◆ WHAT NEEDS TO BE DONE:
Look through the data below. Show each line where the string "getLsbD" occurs.

◆ PROVIDED DATA:

-- ==== Sys2Proof/Laws/Issue.lean ====
section
/-! SUPPORT. What issuing an instruction word can do, said once: the statements about instructions cite these. -/

namespace Sys2Proof.Machine

theorem Issues.taker {s : State} {key : Nat} {co : Coroutine} (h : Issues s key co) : IssuesTaker s key co :=
  ⟨h.clocks, h.running, h.holds⟩

theorem IssuesBehindPrefix.taker {s : State} {key : Nat} {co : Coroutine} (h : IssuesBehindPrefix s key co) :
    IssuesTaker s key co :=
  ⟨h.clocks, h.running, h.holds⟩

/-- A word behind no prefix, with no decode check of its own, is its body. -/
theorem runWord_issues {s : State} {key : Nat} {co : Coroutine} (h : Issues s key co) (t : Bool) (f : WordBody) :
    runWord t f s = .next ((f s.chip key co).state s key co t) := by
  simp [runWord, runChecked, h.clocks, h.running, h.holds, h.plain]

/-- A taker is its body, behind a prefix or not. -/
theorem runWord_taker {s : State} {key : Nat} {co : Coroutine} (h : IssuesTaker s key co) (f : WordBody) :
    runWord true f s = .next ((f s.chip key co).state s key co true) := by
  simp [runWord, runChecked, h.clocks, h.running, h.holds]

/-- A word that passes its decode check is its body. -/
theorem runChecked_issues {s : State} {key : Nat} {co : Coroutine} (h : Issues s key co) {pre : Coroutine → Option Nat}
    (hp : pre co = none) (i : Instr) (t : Bool) (f : WordBody) :
    runChecked pre i t f s = .next ((f s.chip key co).state s key co t) := by
  simp [runChecked, h.clocks, h.running, h.holds, h.plain, hp]

/-- A taker that passes its decode check is its body. -/
theorem runChecked_taker {s : State} {key : Nat} {co : Coroutine} (h : IssuesTaker s key co) {pre : Coroutine → Option Nat}
    (hp : pre co = none) (i : Instr) (f : WordBody) :
    runChecked pre i true f s = .next ((f s.chip key co).state s key co true) := by
  simp [runChecked, h.clocks, h.running, h.holds, hp]

/-- An instruction that only changes its coroutine retires with the coroutine changed. -/
theorem runWord_retireCo {s : State} {key : Nat} {co : Coroutine} (h : Issues s key co) (f : Coroutine → Coroutine) :
    runWord false (retireCo f) s = .next (s.retired key co (f co).advance) := by
  rw [runWord_issues h]; rfl

/-- An instruction that only writes `x[d]` retires with it written. -/
theorem runWord_writeX {s : State} {key : Nat} {co : Coroutine} (h : Issues s key co) (d : BitVec 5) (v : Coroutine → Word) :
    runWord false (writeX d v) s = .next (s.wrote key co d (v co)) := by
  rw [writeX, runWord_retireCo h]; rfl

/-- Nothing follows the instruction of a quiet coroutine that has no prefix to use up. -/
theorem Chip.afterRetire_quiet (c : Chip) (key : Nat) {co : Coroutine} (h : co.quiet) : c.afterRetire key co false = c := by
  simp [Chip.afterRetire, h.1, h.2]

/-- A retired instruction of a quiet coroutine leaves the coroutine that it made. -/
theorem State.retired_quiet (s : State) (key : Nat) {co : Coroutine} (co' : Coroutine) (h : co.quiet) :
    s.retired key co co' = { s with chip := s.chip.setCo key co' } := by
  simp [State.retired, State.retiredWith, Chip.afterRetire_quiet _ _ h]

/-- A trap that a drained coroutine takes is recorded at once. -/
theorem Chip.trap_drained {c : Chip} {key : Nat} (t : Trap) (h : c.undrained key = false) : c.trap key t = c.takeTrap key t 0 := by
  simp [Chip.trap, Chip.take, Chip.deliver, h]

/-- Putting a coroutine changes nothing that it has to drain. -/
@[simp] theorem Chip.undrained_setCo (c : Chip) (key : Nat) (co : Coroutine) (k : Nat) :
    (c.setCo key co).undrained k = c.undrained k := rfl

/-- An instruction word that traps before it, of a drained coroutine. -/
theorem trapB_drained {c : Chip} {key : Nat} (co : Coroutine) (cause : Nat) (faddr : Word) (h : c.undrained key = false) :
    trapB c key co cause faddr = .gone ((c.setCo key co).takeTrap key (plainTrap cause co.pc faddr) 0) := by
  rw [trapB, Chip.trapDrained, Chip.trap_drained _ (by simpa using h)]

end Sys2Proof.Machine
end

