theorem witness_GangsAndTermination : (runs (living .admitted none) id).chip.launch (1 : BitVec 32).toNat = some (launch0 .admitted none)
    ∧ (launch0 .admitted none).placed < (launch0 .admitted none).gangs
    ∧ (runs (living .admitted none) id).chip.earlierFits (launch0 .admitted none) = false
    ∧ (runs (living .admitted none) id).chip.gangCluster (launch0 .admitted none) = some 0
    ∧ ((runs (living .admitted none) id).chip.launches.map Prod.fst).Nodup
    ∧ (∃ w : Sweep, w = ⟨(runs (fun c => { c with launches := [(1, spent none)] }) id).chip.liveCount 1 = 0 && (spent none).placed = (spent none).gangs, 0, 0⟩
      ∧ w.flag = true ∧ w.sent = w.recv)
    ∧ (∀ e ∈ (runs (living .admitted none) id).chip.cos, e.2.lid = 1 → e.2.state ≠ .exited)
    ∧ (∀ k < 4, Fits (runs (living .admitted none) id).chip (4 * 0 + k)
      ((launch0 .admitted none).gsize * (memberOf (launch0 .admitted none) 1 0 0 0).units)) :=
  ⟨by decide, by decide, by decide, by decide, by decide, ⟨_, rfl, by decide, by decide⟩, by decide, by unfold Fits; decide⟩

/-! ### Engines, links and the step -/

/-- An entry of a matrix command of core 0's coroutine, whose slot holds F32. -/
def matrix (i : Instr) : MEntry := matrixEntry i 0 (coAt worker) 0 0 1 none

/-- The command at the head of core 0's matrix queue. -/
def waits (e : MEntry) (c : Chip) : Chip := (tiled c).modCore 0 (fun k => { k with mq := [e] })

/-- The command in the dome of cluster 0. -/
def domed (e : MEntry) (c : Chip) : Chip := (tiled c).modCluster 0 (fun k => { k with dome := some e })

/-- Every cluster of spire 0 has a rotation of tiles 1 and 2 to move. -/
def turning (s : State) : State :=
  { s with chip := { s.chip with clusters := [0, 1, 2, 3, 8, 16, 24].map (fun n =>
      (n, { Cluster.reset with moves := [matrix (.mmrot 1 2 0)] })) } }

/-- Two mirror clusters have a swap of tile 3 to move. -/
def mirrored (s : State) : State :=
  { s with chip := { s.chip with clusters := [1, 8].map (fun n => (n, { Cluster.reset with moves := [matrix (.mswap 3)] })) } }

/-- A property of every entry and of the default holds of the value at any key. -/
theorem value_of {α : Type} (p : α → Prop) {l : AMap α} {d : α} (h : ∀ e ∈ l, p e.2) (hd : p d) (n : Nat) : p (mgetD l n d) := by
  induction l with
  | nil => exact hd
  | cons e r ih =>
    unfold mgetD mget
    by_cases k : e.1 = n
    · simpa [k] using h e (List.mem_cons_self ..)
    · simpa [k, mgetD] using ih (fun e m => h e (List.mem_cons_of_mem _ m))

theorem witness_DomeAndTiles : NextInDome (runs (waits (matrix (.mma 0 1 0))) worker) 0 0 (matrix (.mma 0 1 0)) []
    ∧ NextInDome (runs (waits (matrix (.mswap 0))) worker) 0 0 (matrix (.mswap 0)) []
    ∧ ((runs (waits (matrix (.tcfg 1 2))) worker).chip.core 0).mq = [matrix (.tcfg 1 2)]
    ∧ NoEndedSlots (runs (waits (matrix (.tcfg 1 2))) worker) 0
    ∧ InDome (runs (domed (matrix (.mma 0 1 0))) worker) 0 (matrix (.mma 0 1 0))
    ∧ InDome (runs (domed (matrix (.macq 5 1))) worker) 0 (matrix (.macq 5 1))
    ∧ (∀ k ∈ ringOf 0 true, ((turning State.reset).chip.cluster k).moveReady true = true
      ∧ (∀ e, ((turning State.reset).chip.cluster k).rotating true = some e → e.movedTile true = 2)
      ∧ NoEndedSlots (turning State.reset) k)
    ∧ (∀ k ∈ ringOf 0 false, ((turning State.reset).chip.cluster k).moveReady false = true
      ∧ (∀ e, ((turning State.reset).chip.cluster k).rotating false = some e → e.movedTile false = 1)
      ∧ NoEndedSlots (turning State.reset) k)
    ∧ swapOf 1 = 8 ∧ ((mirrored State.reset).chip.cluster 8).moves = [matrix (.mswap 3)]
    ∧ ((mirrored State.reset).chip.cluster 1).clear (matrix (.mswap 3)).seqs = true
    ∧ NoEndedSlots (mirrored State.reset) 1 ∧ NoEndedSlots (mirrored State.reset) 8
    ∧ (∀ k ∈ [0, 1, 2, 3, 8, 16, 24], (turning State.reset).chip.clusterRuns k = true)
    ∧ (mirrored State.reset).chip.clusterRuns 1 = true ∧ (mirrored State.reset).chip.clusterRuns 8 = true
    ∧ (matrix (.mmrot 1 2 0)).forgotten.contains 2 = false ∧ (matrix (.mswap 3)).forgotten.contains 3 = false := by
  have ring : ∀ k ∈ [0, 1, 2, 3, 8, 16, 24], (turning State.reset).chip.cluster k = { Cluster.reset with moves := [matrix (.mmrot 1 2 0)] } := by
    simp [turning, Chip.cluster, mgetD, mget]
  have slots : ∀ (k : Cluster), (∀ e ∈ k.slots, e.2.held = false ∨ e.2.ended = false) →
      ∀ n, (k.slot n).held = false ∨ (k.slot n).ended = false :=
    fun k h n => value_of (fun t : Slot => t.held = false ∨ t.ended = false) h (by decide) n
  refine ⟨⟨⟨rfl, by decide⟩, by decide, ⟨0, by decide, by decide, by decide⟩, rfl, rfl, rfl, .inl rfl, fun _ h => nomatch h⟩,
    ⟨⟨rfl, by decide⟩, by decide, ⟨0, by decide, by decide, by decide⟩, rfl, rfl, rfl, .inr rfl, fun _ h => nomatch h⟩, rfl,
    slots _ (by decide), ⟨rfl, rfl, by decide, by decide, slots _ (by decide)⟩, ⟨rfl, rfl, by decide, by decide, slots _ (by decide)⟩,
    ?_, ?_, by decide, rfl, by decide, slots _ (by decide), slots _ (by decide), by decide,
    by decide, by decide, by decide, by decide⟩
  · intro k h
    unfold NoEndedSlots
    rw [ring k ((by decide : ∀ k ∈ ringOf 0 true, k ∈ [0, 1, 2, 3, 8, 16, 24]) k h)]
    exact ⟨by decide, by intro e h; cases h; decide, slots _ (by decide)⟩
  · intro k h
    unfold NoEndedSlots
    rw [ring k ((by decide : ∀ k ∈ ringOf 0 false, k ∈ [0, 1, 2, 3, 8, 16, 24]) k h)]
    exact ⟨by decide, by intro e h; cases h; decide, slots _ (by decide)⟩

/-- A command of core 0's coroutine in a supervisor's address space, with a token. -/
def command (n : Nat) : Cmd := ⟨n, 0, 0, 0, token5, 0, true, true, 0⟩

/-- A copy of 64 bytes. -/
def copy64 (op : Nat) : CopyCmd := ⟨command 1, op, 0x202000, 0x201000, 64, 1, 0, 0, 0, [], [], [], [], [], false, false, [], []⟩

/-- A copy of one stripe. -/
def stripe1 (op : Nat) : CopyCmd := ⟨command 1, op, 0x240000, 0x200000, 1, 1, 0, 0, 0, [], [], [], [], [], false, false, [], []⟩

/-- The command at the head of cluster 0's copy queue. -/
def copying (q : CopyCmd) (c : Chip) : Chip := c.modCluster 0 (fun k => { k with copyQ := [q] })

/-- A `KVMAP` of sequence 0 at the head of cluster 0's KV queue. -/
def mapping (c : Chip) : Chip := (pooled c).modCluster 0 (fun k => { k with kvQ := [⟨command 1, 0, 0, 0, 5⟩] })

theorem witness_CopyAndKvEngines : CopyAt (runs (copying (copy64 0)) id) 0 0 (copy64 0) ∧ CopyAt (runs (copying (stripe1 6)) id) 0 0 (stripe1 6)
    ∧ (copy64 0).mayRun 0 = true ∧ (stripe1 6).mayRun 63 = true ∧ (copy64 0).pieceLen 0 = 64
    ∧ (∃ x c y d, (runs (copying (copy64 0)) id).chip.xlate (copy64 0).cmd.agent ((copy64 0).srcAt 0) .load false = (.inr x, c)
      ∧ inWindow x.pa = false ∧ c.poisoned (lineOf x.pa) = false
      ∧ (c.readL2 (copy64 0).cmd.agent.spire x 64 false).2.xlate (copy64 0).cmd.agent ((copy64 0).dstAt 0) .store false = (.inr y, d)
      ∧ inWindow y.pa = false ∧ y.pol < 2 ∧ Memory.wf d.mem
      ∧ (c.readL2 (copy64 0).cmd.agent.spire x 64 false).1.length = 64 ∧ Owns d 0 y)
    ∧ (∃ x c y d, (runs (copying (stripe1 6)) id).chip.xlate (stripe1 6).cmd.agent 0x200000 .load false = (.inr x, c)
      ∧ c.xlate (stripe1 6).cmd.agent 0x240000 .store false = (.inr y, d) ∧ x.pa % 0x20000 = 0 ∧ y.pa % 0x20000 = 0 ∧ x.pa ≠ y.pa
      ∧ place x.pa = .hbm ∧ place y.pa = .hbm ∧ (∀ l, d.Clean l) ∧ (∀ l, l / 1024 = x.pa / 0x20000 → d.Clean l)
      ∧ d.poisoned (lineOf x.pa) = false ∧ d.latentOf (lineOf x.pa) = Latent.none)
    ∧ (∃ x c y d, (runs (copying { stripe1 6 with dst := 0x200000 }) id).chip.xlate (stripe1 6).cmd.agent 0x200000 .load false = (.inr x, c)
      ∧ c.xlate (stripe1 6).cmd.agent 0x200000 .store false = (.inr y, d) ∧ x.pa % 0x20000 = 0 ∧ x.pa = y.pa ∧ Memory.wf d.mem)
    ∧ (∃ f, (runs mapping id).chip.walkDesc 0x0000FF0000000000 0 = .inl f) ∧ (runs mapping id).chip.partOf 0 = some 0
    ∧ ((runs mapping id).chip.part 0).unserved = false
    ∧ EnginesRun (runs mapping id) 0 ∧ (∃ q r, ((runs mapping id).chip.cluster 0).kvQ = q :: r)
    ∧ (∃ d, (runs mapping id).chip.walkDesc 0 0 = .inr d ∧ d.checkMap 0 0 = 0 ∧ d.pooled = true) := by
  refine ⟨⟨⟨rfl, by decide⟩, by decide, by decide, by decide, by decide⟩, ⟨⟨rfl, by decide⟩, by decide, by decide, by decide, by decide⟩, by decide,
    by decide, by decide, ⟨_, _, _, _, rfl, by decide, by decide, rfl, by decide, by decide, by decide, by decide, by decide, .inl rfl,
      .inl (by unfold Chip.Clean; decide)⟩,
    ⟨_, _, _, _, rfl, rfl, by decide, by decide, by decide, by decide, by decide, clean_of rfl rfl, fun l _ => clean_of rfl rfl l, by decide,
      by decide⟩, ⟨_, _, _, _, rfl, rfl, by decide, by decide, by decide⟩, ⟨_, rfl⟩, by decide, by decide, ⟨rfl, by decide⟩, ⟨_, _, rfl⟩,
    ⟨_, rfl, by decide, by decide⟩⟩

/-- A network command of core 0's coroutine, naming node 1. -/
def net (op n next : Nat) (wr : List Byte) (fl : List Flight) : NetCmd :=
  ⟨command 1, op, BitVec.ofNat 64 (2 ^ 54), 0x201000, n, 4, 0, 0, 1, wr, [], next, [], fl, []⟩

/-- The command at the head of cluster 0's network queue, one port up. -/
def netted (q : NetCmd) (c : Chip) : Chip :=
  { c.modCluster 0 (fun k => { k with netQ := [q] }) with
    links := { c.links with ual := c.links.ual.setIfInBounds 0 ⟨true, 4, 0⟩ }, time := 2000000 }

/-- A piece that has been sent at time 0. -/
def sent (off n : Nat) : Flight := ⟨off, 0, n, [], false, none⟩

theorem witness_NetworkCommands : NetAt (runs (netted (net 0 64 0 [] [])) id) 0 0 (net 0 64 0 [] [])
    ∧ MaySend (runs (netted (net 0 64 0 [] [])) id) 0 (net 0 64 0 [] []) 0 ∧ podNode (net 0 64 0 [] []).a ≠ 0
    ∧ (∃ p ∈ (runs (netted (net 0 64 0 [] [])) id).chip.links.ual.toList, p.up = true)
    ∧ (∀ p ∈ (runs id id).chip.links.ual.toList, p.up = false)
    ∧ (∃ xs c, (runs (netted (net 0 64 0 [] [])) id).chip.xlateFirst (net 0 64 0 [] []).cmd.agent (linePieces 40 0x201000 64) .load = (.inr xs, c)
      ∧ ∃ bs c', c.readDelivered (net 0 64 0 [] []).cmd.agent.spire xs = (bs, false, c') ∧ c'.links.id = 0
        ∧ (∃ p ∈ c'.links.ual.toList, p.up = true) ∧ (c'.cluster 0).netQ = [net 0 64 0 [] []])
    ∧ (∃ x c bs c', (runs id id).chip.xlate (net 4 64 0 [] []).cmd.agent 0x201000 .load false = (.inr x, c)
      ∧ c.readL2 (net 4 64 0 [] []).cmd.agent.spire x 64 false = (bs, c') ∧ bs ≠ [])
    ∧ (net 2 1 0 [] []).q0.toNat % 16 < 12 ∧ Flies (net 3 1 1 [] [sent 0 1]) (sent 0 1)
    ∧ (sent 0 1).sent + Max.max 100 ((runs (netted (net 3 1 1 [] [sent 0 1])) id).chip.links.tmo.toNat) * 1000 ≤ 2000000
    ∧ Flies (net 4 64 0 [1, 0] [sent 4096 8]) (sent 4096 8) ∧ (sent 4096 8).off = (1 : BitVec 20).toNat * 4096
    ∧ (sent 4096 1).sent + 256000 * 2 ^ ((sent 4096 1).sends - 1) ≤ 2000000
    ∧ (net 3 1 1 [] []).flight.find? (fun g => g.off = 0 && g.back.isNone) = none
    ∧ (net 4 64 0 [1, 0] [sent 0 1]).wrOp = 1
    ∧ (∃ n < 4, ((runs (fun c => { c with links := { c.links with ue := c.links.ue.setIfInBounds 3 ⟨true, 1, 0⟩ } }) id).chip.links.ue.getD n
      ⟨false, 0, 0⟩).up = true) ∧ (∀ n < 4, ((runs id id).chip.links.ue.getD n ⟨false, 0, 0⟩).up = false) := by
  refine ⟨⟨rfl, rfl, by decide⟩, ⟨by decide, by decide, by decide, by decide⟩, by decide, ⟨_, List.mem_cons_self .., rfl⟩, by decide,
    ⟨_, _, rfl, _, _, rfl, rfl, ⟨_, List.mem_cons_self .., rfl⟩, rfl⟩, ⟨_, _, _, _, rfl, rfl, by decide⟩, by decide, by unfold Flies; decide, by decide,
    by unfold Flies; decide, by decide, by decide, by decide, by decide, ⟨3, by decide, by decide⟩, by decide⟩

/-- Export window 0 gives all of ASID 0 to every access. -/
def exported (c : Chip) : Chip :=
  { c with links := { c.links with windows := [(0, ⟨0, 2 ^ 40, 0, 0x87, 0, 0⟩)], locked := true }, time := 100000000 }

theorem witness_RemoteServiceAndPorts : ((runs exported id).chip.window 0).perm.getLsbD 7 = true
    ∧ ((runs exported id).chip.window 0).perm.getLsbD 1 = true ∧ ((runs id id).chip.window 0).perm.getLsbD 7 = false
    ∧ ((runs (withBeacon 1) id).chip.tokHere token5 && (runs (withBeacon 1) id).chip.tokCurrent token5) = true
    ∧ ((runs id id).chip.tokHere token5 && (runs id id).chip.tokCurrent token5) = false
    ∧ (∃ r, r = (runs exported id).chip.rxOf 9 1 8 0 0 token5 true ∧ r.op = 1 ∧ r.src = 9 ∧ r.got = [] ∧ r.rkey % 2 ^ 24 = 0
      ∧ r.rkey % 2 ^ 24 ≠ 1)
    ∧ ((runs (netted (net 0 64 0 [] [])) id).chip.links.ual.getD 0 ⟨false, 0, 0⟩).up = true
    ∧ ((runs id id).chip.links.ual.getD 7 ⟨false, 0, 0⟩).up = false ∧ (runs id id).chip.links.master = false
    ∧ (runs exported id).chip.links.locked = true ∧ (runs exported id).chip.links.lastSync + 100000000 ≤ (runs exported id).chip.time
    ∧ (∃ x c, (runs exported id).chip.xlate ((runs exported id).chip.window 0).agent (0x201000 % 2 ^ 64) .store false = (.inr x, c)
      ∧ inWindow x.pa = false ∧ x.pol < 2 ∧ Memory.wf c.mem ∧ Owns c ((runs exported id).chip.window 0).agent.spire x) :=
  ⟨by decide, by decide, by decide, by decide, by decide, ⟨_, rfl, by decide, by decide, by decide, by decide, by decide⟩, by decide,
    by decide, by decide, by decide, by decide,
    ⟨_, _, rfl, by decide, by decide, by decide, by decide, .inl rfl, .inl (clean_of rfl rfl _)⟩⟩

◆ EXERCISE RESULT:
theorem witness_RemoteServiceAndPorts : ((runs exported id).chip.window 0).perm.getLsbD 7 = true
    ∧ ((runs exported id).chip.window 0).perm.getLsbD 1 = true ∧ ((runs id id).chip.window 0).perm.getLsbD 7 = false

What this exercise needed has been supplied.